■ **Work request**: Please keep to the lines below from the one with "(((s1.answer .accepted).markAtWork .machine).log" through the one with "s.zt.zone.find? fun z => z.book.tag == tag", and restate them word for word, ends included.

■ **Records for the exercise**:
....................
-- ==== Sys2Proof/Machine/PortOperator.lean ====
section
/-! DEFINITION. The operator commands of the station port: MARK (R186), PURGE (R74), MAGAZINE CLEAR (R124),
STOP and GO (R98), DRAIN (R16). -/

namespace Sys2Proof.Machine

/-- The kind code MARK takes, MACHINE (12.2). -/
def machineKind : Byte := 12

/-- MARK (R186): the AT_WORK record is marked MACHINE and the role's work takes the mark. -/
def execMark (kind : Byte) (s : State) : Result :=
  let s1 := s.openPort
  .next <|
    if ¬ s.isRunning ∨ s.atWork?.isNone then s1.answer .refusedState
    else if kind ≠ machineKind then s1.answer .refusedRange
    else
      (((s1.answer .accepted).markAtWork .machine).log .machineMark s.workTag .none).afterMark

/-- The oldest record with a tag in the zone list. -/
def State.purgeZone? (s : State) (tag : W16) : Option ZoneRecord :=
  s.zt.zone.find? fun z => z.book.tag == tag

/-- The oldest record with a tag in the incoming list. -/
def State.purgeIncoming? (s : State) (tag : W16) : Option IncomingRecord :=
  s.zt.incoming.find? fun r => r.book.tag == tag

/-- A zone record is purged (R74): it leaves its list, the work on it is abandoned if it was AT_WORK, and
it leaves the line as PURGED. -/
def State.purgeZone (tag : W16) (z : ZoneRecord) (s : State) : State :=
  let s1 := { s with zt.zone := s.zt.zone.eraseP fun y => y.book.tag == tag }
  State.depart .purged .none z.book (if z.phase = .atWork then s1.abandonWork else s1)

/-- An incoming record is purged (R74). -/
def State.purgeIncoming (tag : W16) (r : IncomingRecord) (s : State) : State :=
  State.depart .purged .none r.book
    { s with zt.incoming := s.zt.incoming.eraseP fun y => y.book.tag == tag }

/-- PURGE (R74). -/
def execPurge (tag : W16) (s : State) : Result :=
  let s1 := s.openPort
  .next <|
    if ¬ s.isActive then s1.answer .refusedState
    else
      match s.purgeZone? tag, s.purgeIncoming? tag with
      | some z, _ =>
        if z.phase = .atWork ∧ s.clamp then s1.answer .refusedBusy
        else (s1.answer .accepted).purgeZone tag z
      | none, some r => (s1.answer .accepted).purgeIncoming tag r
      | none, none => s1.answer .refusedRange

/-- The magazine is cleared (R124): the list and its read window go, doubt is cleared, MAG_OVERRUN is
removed from the own stop reasons, the thresholds are judged, MAG_CLEARED is journalled, and a waiting
record is matched. -/
def State.clearMagazine (s : State) : State :=
  let removed := s.parts.magazine.length
  let s1 : State := { s with parts.magazine := [], parts.doubt := false, rd.window := none }
  s1.removeMagOverrun.andThen fun t =>
    State.afterWait (t.judgeThresholds.log .magCleared 0 (.value removed))

/-- MAGAZINE CLEAR (R124). -/
def execMagazineClear (s : State) : Result :=
  let s1 := s.openPort
  .next <|
    if ¬ s.hasMagazine ∨ ¬ s.isActive then s1.answer .refusedState
    else if s.work.cycle.isSome then s1.answer .refusedBusy
    else (s1.answer .accepted).clearMagazine

/-- STOP (R98). -/
def execStop (s : State) : Result :=
  let s1 := s.openPort
  .next (if s.isActive then (s1.answer .accepted).addCommand else s1.answer .refusedState)

/-- GO (R98). -/
def execGo (s : State) : Result :=
  let s1 := s.openPort
  .next (if s.isActive then (s1.answer .accepted).removeByGo else s1.answer .refusedState)

/-- DRAIN (R16). -/
def execDrain (s : State) : Result :=
  let s1 := s.openPort
  .next <|
    if s.role = some .infeed ∧ s.mem.station ≠ .halted then
      State.answer .accepted { s1 with zt.draining := true }
    else s1.answer .refusedState

end Sys2Proof.Machine
end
....................
■ **Exercise result**:
      (((s1.answer .accepted).markAtWork .machine).log .machineMark s.workTag .none).afterMark

/-- The oldest record with a tag in the zone list. -/
def State.purgeZone? (s : State) (tag : W16) : Option ZoneRecord :=
  s.zt.zone.find? fun z => z.book.tag == tag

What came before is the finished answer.